Iran's lethargic revolution
Tuesday, October 13, 2009 at 1:58AM ARTICLE: Elite Guard in Iran Tightens Grip With Media Move, By MICHAEL SLACKMAN, New York Times, October 8, 2009
Iran waking up to the full extent of the putsch. It's not just the mullahs that are being marginalized by the Revolutionary Guards. It's the parliament too.
More and more, this silent coup looks very late Soviet in its outcome: the party that runs everything.
All revolutions, including China post-Mao, settle into such lethargy. Some, like Deng's China, pick the right exit strategy. Others, like Gorby's USSR, choose unwisely.
The gist from the piece:
Increasingly, it is the interests of the Guards and its allies that are driving the nation's policies, and those interests have often been defined by isolation from the West.
"I think they really see themselves comfortable in a situation where they are isolated and in control," said Michael Axworthy, a lecturer in Middle Eastern and Iranian history at the University of Exeter in England.
But as its role expands deep into society, the Guards also finds itself forced to balance its ideological inclinations with the practical aspects of protecting its own interests, the analysts said. For example, Iran has refrained from criticizing China, an important trade partner, over its crackdown on Uighurs, a Muslim minority.
And with inflation over 20 percent and manufacturing in serious decline, the Guards and its allies have appeared ready to take steps to head off new sanctions over the nation's nuclear program.

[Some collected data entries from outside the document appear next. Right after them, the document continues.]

-- ==== Sys2Proof/Machine/Txn.lean ====
section
/-!
DEFINITION. Configuration transactions (R528 to R531, R534, R543), their operations as they run, the swaps, retrainings and retirements
of the Keeper, its beacon, and live firmware update (R518 to R521).
-/

namespace Sys2Proof.Machine

/-! ### Who may, and what may be staged -/

/-- The classes that write `TXN` and `go`: the Keeper, and management other than the board controller (R538, R541). -/
def State.mayManage (s : State) (r : Requester) : Bool :=
  s.phase == .ready && r != .board && (s.refused r).isNone && (match s.classOf r none with | .keeper | .management => true | _ => false)

/-- Whether a register write may be staged, and its value lies in the register's range (R530, R543). -/
def State.stageable (s : State) (x v : Nat) : Bool :=
  let o := x % 0x10000
  if x % 8 ≠ 0 then false
  else if x < 0x10000 then o == 0x020 || o == 0x050
  else if x < 0x20000 then [0x000, 0x018, 0x028, 0x038, 0x080].contains o
  else if x < 0x30000 then
    if o = 0x008 then decide (100 ≤ fld v 9 0) && decide (fld v 9 0 ≤ 680) && decide (fld v 12 10 ≤ 4)
    else o == 0x010 || o == 0x018 || (decide (0x100 ≤ o) && decide (o < 0x140))
  else if 0x50000 ≤ x ∧ x < 0x60000 then
    if o = 0x000 then decide (4 ≤ fld v 20 16) && decide (fld v 20 16 ≤ 24)
    else if 0x100 ≤ o ∧ o < 0x300 then (s.sector ((o - 0x100) / 8)).isSome && decide (10 ≤ fld v 4 0) && decide (fld v 4 0 ≤ 24)
    else [0x008, 0x010, 0x018, 0x020, 0x028].contains o
  else if 0x100000 ≤ x ∧ x < 0x180000 then [0x008, 0x010, 0x018].contains o
  else if 0x200000 ≤ x ∧ x < 0x340000 then [0x008, 0x010, 0x020].contains o
  else if 0x400000 ≤ x ∧ x < 0x401000 then [0x00, 0x10, 0x18].contains (o % 64)
  else x == 0x484000

/-! ### The staged entries as writes and operations (R529) -/

/-- What a transaction does, with the index of its first word. -/
inductive TxnItem where
  | write (i off : Nat) (v : Word)
  | op (i : Nat) (ws : List Nat)
  deriving DecidableEq, Repr

/-- Take one staged entry after those before it: `hold` is the first word of an operation of two. -/
def itemStep (a : List TxnItem × Option (Nat × Nat) × Nat) (e : TxnEntry) : List TxnItem × Option (Nat × Nat) × Nat :=
  let (l, hold, i) := a
  match hold, e with
  | some (j, w), .op x => (l ++ [.op j [w, x.toNat]], none, i + 1)
  | some (j, w), .write o v => (l ++ [.op j [w], .write i o v], none, i + 1)
  | none, .write o v => (l ++ [.write i o v], none, i + 1)
  | none, .op x => if fld x.toNat 11 8 = 2 then (l, some (i, x.toNat), i + 1) else (l ++ [.op i [x.toNat]], none, i + 1)

/-- The staged entries of a transaction. -/
def itemsOf (l : List TxnEntry) : List TxnItem :=
  match l.foldl itemStep ([], none, 0) with
  | (l, some (j, w), _) => l ++ [.op j [w]]
  | (l, none, _) => l

/-- Check entries in order, each with the effects of those before it: the first that fails, if one does (R530). -/
def State.checkItems (s : State) : List TxnItem → Option Nat
  | [] => none
  | .write i o v :: t => if s.stageable o v.toNat then (s.keeperWrite o v).checkItems t else some i
  | .op i ws :: t => match s.opApply ws with | some s => s.checkItems t | none => some i

/-! ### Opening, staging, discarding -/

/-- TXN_BEGIN (R528): refused while one is open or a hot restart runs. -/
def execTxnBegin (r : Requester) (s : State) : Res :=
  if !s.mayManage r || s.txn.state != .idle || s.kpr.restarting then .next s
  else .next { s with txn := { s.txn with state := .opened, staged := [], id := s.txn.id + 1, openedAt := s.time, ops := [] } }

/-- Stage one entry (R528, R534). -/
def State.stageEntry (s : State) (e : TxnEntry) : State :=
  let t := s.txn
  if t.state ≠ .opened then { s with txn := { t with status := stVerifyReject } }
  else if 1024 ≤ t.staged.length then { s with txn := { t with status := stOversize } }
  else { s with txn := { t with staged := t.staged ++ [e] } }

/-- TXN_STAGE_WRITE (R528). -/
def execTxnStageWrite (r : Requester) (v : Word) (s : State) : Res :=
  .next (if s.mayManage r then s.stageEntry (.write s.txn.addr v) else s)

/-- TXN_STAGE_OP (R529). -/
def execTxnStageOp (r : Requester) (v : Word) (s : State) : Res := .next (if s.mayManage r then s.stageEntry (.op v) else s)

/-- The transaction is no more; nothing it staged has taken effect. -/
def State.dropTxn (s : State) : State := { s with txn := { s.txn with state := .idle, staged := [], ops := [] } }

/-- TXN_ROLLBACK (R531). -/
def execTxnRollback (r : Requester) (s : State) : Res := .next (if s.mayManage r && s.txn.state == .opened then s.dropTxn else s)

/-- TXN_TIMEOUT (R528): 10 s after it was opened. -/
def execTxnTimeout (s : State) : Res :=
  if s.txn.state ≠ .opened ∨ s.phase ≠ .ready then .next s else .next (s.advanceTo (s.txn.openedAt + 10000000000)).dropTxn

/-! ### Committing (R530) -/

/-- Whether a staged entry writes `PWR_CAP`. -/
def TxnEntry.isCap : TxnEntry → Bool
  | .write o _ => o == 0x20008
  | .op _ => false

/-- What a commit waits for: a swap, a retraining, a doubt (R531); for a clock plan, a warning (R508). -/
def State.commitWaits (s : State) : Bool :=
  let p := s.pwr
  !s.kpr.swapQ.isEmpty || s.kpr.retrainStack.isSome || p.inDoubt || p.dies.any (fun d => d.2.railDoubt)
    || ((p.inWarn || p.dies.any (fun d => d.2.railWarn)) && s.txn.staged.any TxnEntry.isCap)

/-- The last operation has ended: `status` is OK. -/
def State.txnDone (s : State) : State := { s with txn := { s.txn with state := .idle, status := stOK, staged := [], ops := [] } }

/-- The cross-die safe point: every register write is applied, and the operations are to run. -/
def State.safePoint (s : State) : State :=
  let l := itemsOf s.txn.staged
  let s := l.foldl (fun (s : State) e => match e with | .write _ o v => s.keeperWrite o v | .op _ _ => s) s
  let ops := l.filterMap (fun e => match e with | .op _ ws => some (ws.map (BitVec.ofNat 64)) | .write _ _ _ => none)
  let s : State := { s with txn := { s.txn with staged := [], ops := ops } }
  if ops.isEmpty then s.txnDone else s

/-- A commit that waits comes to its safe point when nothing it waits for is left. -/
def State.commitPoint (s : State) : State :=
  if s.txn.state == .committing && !s.txn.staged.isEmpty && s.keeperUp && !s.commitWaits then s.safePoint else s

/-- TXN_COMMIT (R530): a failing entry rolls all back with VERIFY_REJECT and its index. -/
def execTxnCommit (r : Requester) (s : State) : Res :=
  if !s.mayManage r || s.kpr.restarting || s.txn.state != .opened then .next s
  else match s.checkItems (itemsOf s.txn.staged) with
    | some i => .next { s with txn := { s.txn with state := .idle, staged := [], status := stVerifyReject, failIdx := i % 1024 } }
    | none =>
      let s : State := { s with txn := { s.txn with state := .committing } }
      .next (if s.txn.staged.isEmpty then s.txnDone else s.commitPoint)

/-! ### The operations of a commit, in staging order -/

/-- The operation to run next, when it is of kind `k`. -/
def State.headOp (s : State) (k : Nat) : Option (List Nat) :=
  match s.txn.state, s.txn.staged, s.txn.ops with
  | .committing, [], ws :: _ => let l := ws.map (fun w => w.toNat); if opKind (l.headD 0) = k ∧ s.keeperUp then some l else none
  | _, _, _ => none

/-- The operation at the front has ended. -/
def State.popOp (s : State) : State :=
  let t := s.txn.ops.drop 1
  if t.isEmpty then s.txnDone else { s with txn := { s.txn with ops := t } }

/-- Run the operation at the front as a whole. -/
def State.runOp (s : State) (k : Nat) : State :=
  match s.headOp k with
  | none => s
  | some ws => match s.opApply ws with | some s => s.popOp | none => s.popOp

/-- CREATE_SECTOR (R413). -/
def execCreateSector (s : State) : Res := .next (s.runOp 1)

/-- RELEASE_SECTOR (R415): once no host holds a line of the sector's granules (R405). -/
def execReleaseSector (s : State) : Res :=
  match (s.headOp 2).bind (fun ws => s.sector (fld (ws.headD 0) 17 12)) with
  | none => .next (s.runOp 2)
  | some x =>
    match s.hostsLetGo x with
    | (s, true) => .next (s.runOp 2)
    | (s, false) => .next s

/-- CREATE_CONTEXT (R417). -/
def execCreateContext (s : State) : Res := .next (s.runOp 3)

/-- DESTROY_CONTEXT (R435). -/
def execDestroyContext (s : State) : Res := .next (s.runOp 4)

/-- SWAP_CLUSTER (R522): the swap is queued; LIGHTSHIP_SWAP carries it out and ends the operation. -/
def execSwapCluster (s : State) : Res :=
  match s.headOp 5 with
  | none => .next s
  | some ws => .next (s.queueSwap (fld (ws.headD 0) 22 12))

/-- RETRAIN_STACK (R526): the stack's requests are held until HBM_RETRAIN ends it. One stack retrains at a time. -/
def execRetrainStack (s : State) : Res :=
  match s.headOp 6 with
  | none => .next s
  | some ws =>
    let n := opStack (ws.headD 0)
    if s.kpr.retrainStack.isSome then .next s
    else .next { s.setCtrl n { s.ctrl n with retraining := true } with kpr := { s.kpr with retrainStack := some n } }

/-- RETIRE_PSEUDO_CHANNEL (R527). -/
def execRetirePseudoChannel (s : State) : Res := .next (s.runOp 7)

/-- RETIRE_STACK (R527). -/
def execRetireStack (s : State) : Res := .next (s.runOp 8)

/-- OPERATOR_DEVICE_RESET (R448): cause 9; what is left of the transaction runs during the restore (R531). -/
def execOperatorDeviceReset (s : State) : Res :=
  match s.headOp 9 with
  | none => .next s
  | some _ =>
    let s : State := { s with txn := { s.txn with ops := s.txn.ops.drop 1 } }
    .next (s.latchReset 9)

/-! ### Swaps, retraining, retirement as they happen -/

/-- LIGHTSHIP_SWAP (R523, R525): a queued swap, once no packet for the cluster or of it is under way in the mesh (R249, R253); a second one
on a die runs after the first, and it waits for a turn, a switch, a scan or a reconfiguration of the cluster to end. -/
def execLightshipSwap (c : Fin 2048) (s : State) : Res :=
  let q := s.kpr.swapQ
  let k := s.cl c.val
  if !s.swapping c.val || !s.keeperUp || k.scan != .running || k.scanned || k.loading || s.underWay c.val then .next s
  else
    let s := s.swapNow c.val
    let s : State := { s with kpr := { s.kpr with swapQ := q.erase c.val } }
    let s := match s.headOp 5 with | some ws => if fld (ws.headD 0) 22 12 = c.val then s.popOp else s | none => s
    .next s.commitPoint

/-- HBM_RETRAIN (R526): a retraining of the stack runs to its result; one that fails twice retires the stack. -/
def execHbmRetrain (n : Fin 20) (result : RetrainResult) (s : State) : Res :=
  let c := s.ctrl n.val
  let other := match s.kpr.retrainStack with | some m => m != n.val | none => false
  if !s.keeperUp || c.retired || other then .next s
  else
    let s : State := { s.setCtrl n.val { c with retraining := false, trained := result == .good } with kpr := { s.kpr with retrainStack := none } }
    let s := if result = .failedTwice then s.retireOrFail n.val none else s
    let s := match s.headOp 6 with | some ws => if opStack (ws.headD 0) = n.val then s.popOp else s | none => s
    .next s.commitPoint

/-- RETIREMENT_PROCEED (R527): a failing part is retired once the granules are free. -/
def execRetirementProceed (s : State) : Res :=
  match s.hbm.failing with
  | [] => .next s
  | (n, pc) :: t =>
    if !s.keeperUp then .next s
    else match s.retirePart n pc with
      | none => .next s
      | some s => .next { s with hbm := { s.hbm with failing := t }, kpr := { s.kpr with failing := !t.isEmpty } }

/-! ### Beacon and watchdog (R518, R519) -/

/-- The new firmware takes over after a hot restart: it is on trial (R520). -/
def State.takeover (s : State) : State :=
  let k := 1 - s.flash.inForce
  let f := if k = 0 then s.flash.slotA else s.flash.slotB
  { s with
    kpr := { s.kpr with restarting := false, trial := true, trialAt := s.time }
    sec := { s.sec with runSlot := k, version := f.version, svn := f.svn, digest := f.digest }
    flash := ({ s.flash with trialSlot := some k } : Flash).commit }

/-- The image in a flash slot. -/
def Flash.slot (f : Flash) (k : Nat) : FwSlot := if k = 0 then f.slotA else f.slotB
def Flash.setSlot (f : Flash) (k : Nat) (x : FwSlot) : Flash := if k = 0 then { f with slotA := x } else { f with slotB := x }

/-- Whether an image passes the check of R480 step 2 and R481. -/
def Flash.slotOk (f : Flash) (k : Nat) : Bool := (f.slot k).good && decide (f.floor ≤ (f.slot k).svn)

/-- BEACON_TICK (R518): 1 ms after the last one. In a hot restart the hardware advances the beacon, for at most 400 ms; new firmware whose
slot verifies takes it back at 200 ms (R520, R521; log 34). -/
def execBeaconTick (s : State) : Res :=
  let k := s.kpr
  if s.phase ≠ .ready ∨ k.beaconDead then .next s
  else
    let s := s.advanceTo (k.beaconAt + 1000000)
    let s : State := { s with kpr := { k with beacon := (k.beacon + 1) % 2 ^ 64, beaconAt := s.time } }
    .next (if k.restarting && decide (k.restartAt + 200000000 ≤ s.time) && s.flash.slotOk (1 - s.flash.inForce) then s.takeover else s)

/-- WATCHDOG_EXPIRY (R518): the beacon has stood still for 100 ms. In a hot restart the hardware advances it. -/
def execWatchdogExpiry (s : State) : Res :=
  let k := s.kpr
  if s.phase ≠ .ready || (k.restarting && !k.beaconDead) then .next s
  else .next ((s.advanceTo (k.beaconAt + 100000000)).latchReset 6)

/-- DIE_AGENT_TIMEOUT (R519): the agent of one of dies 1 to 7. -/
def execDieAgentTimeout (die : Fin 8) (s : State) : Res :=
  if s.phase ≠ .ready ∨ die.val = 0 then .next s else .next (s.latchAs 3 0x0B)

/-! ### Live firmware update (R520, R521) -/

/-- FIRMWARE_IMAGE_WRITE (R520): into the slot not in force; verified, it is staged. -/
def execFirmwareImageWrite (slot : Fin 2) (img : FwImage) (s : State) : Res :=
  if !s.keeperUp || slot.val == s.flash.inForce then .next s
  else
    let good := Config.rsaGood img.bytes img.sig
    let low := decide (img.svn.toNat < s.flash.floor)
    let x : FwSlot := { version := img.version.toNat, svn := img.svn.toNat, digest := Config.sha512 img.bytes, good := good && !low }
    .next { s with
      flash := (s.flash.setSlot slot.val x).commit
      kpr := { s.kpr with fwResult := if !good then 2 else if low then 3 else 1 } }

/-- FIRMWARE_UPDATE_GO (R520): `go` in bit 0; refused while a transaction, a swap, a retraining, a retirement or a trial stands. -/
def execFirmwareUpdateGo (r : Requester) (v : Word) (s : State) : Res :=
  let k := s.kpr
  if !s.mayManage r || !v.getLsbD 0 || k.restarting then .next s
  else if s.txn.state != .idle || !k.swapQ.isEmpty || k.retrainStack.isSome || k.failing || k.trial then
    .next { s with kpr := { k with fwResult := 4 } }
  else .next { s with kpr := { k with restarting := true, restartAt := s.time } }

/-- HOT_RESTART_TIMEOUT (R521): 400 ms after `go` the hardware stops advancing the beacon. -/
def execHotRestartTimeout (s : State) : Res :=
  if !s.kpr.restarting ∨ s.phase ≠ .ready then .next s
  else
    let s := s.advanceTo (s.kpr.restartAt + 400000000)
    .next { s with kpr := { s.kpr with beaconDead := true } }

/-- TRIAL_END (R520): 60 s after takeover the new slot is in force and the floor rises to its `svn`. -/
def execTrialEnd (s : State) : Res :=
  if !s.kpr.trial ∨ !s.keeperUp then .next s
  else
    let s := s.advanceTo (s.kpr.trialAt + 60000000000)
    let f := s.flash
    .next { s with
      kpr := { s.kpr with trial := false }
      flash := ({ f with inForce := s.sec.runSlot, trialSlot := none, floor := max f.floor s.sec.svn, fwUpdates := sat16 f.fwUpdates 1 } : Flash).commit }

end Sys2Proof.Machine
end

The Guards oversees the nuclear and missile program, and the recently revealed enrichment plant near Qum is built into a mountain on a Guards base.
"A lot of it is about ideology, but a lot of it is about money, too," Mr. Nader [RAND expert] said.
Oh so very Brezhnevian.
My point: there is nothing unusual about the Iranian system's evolution, and the soft-kill logic only increases.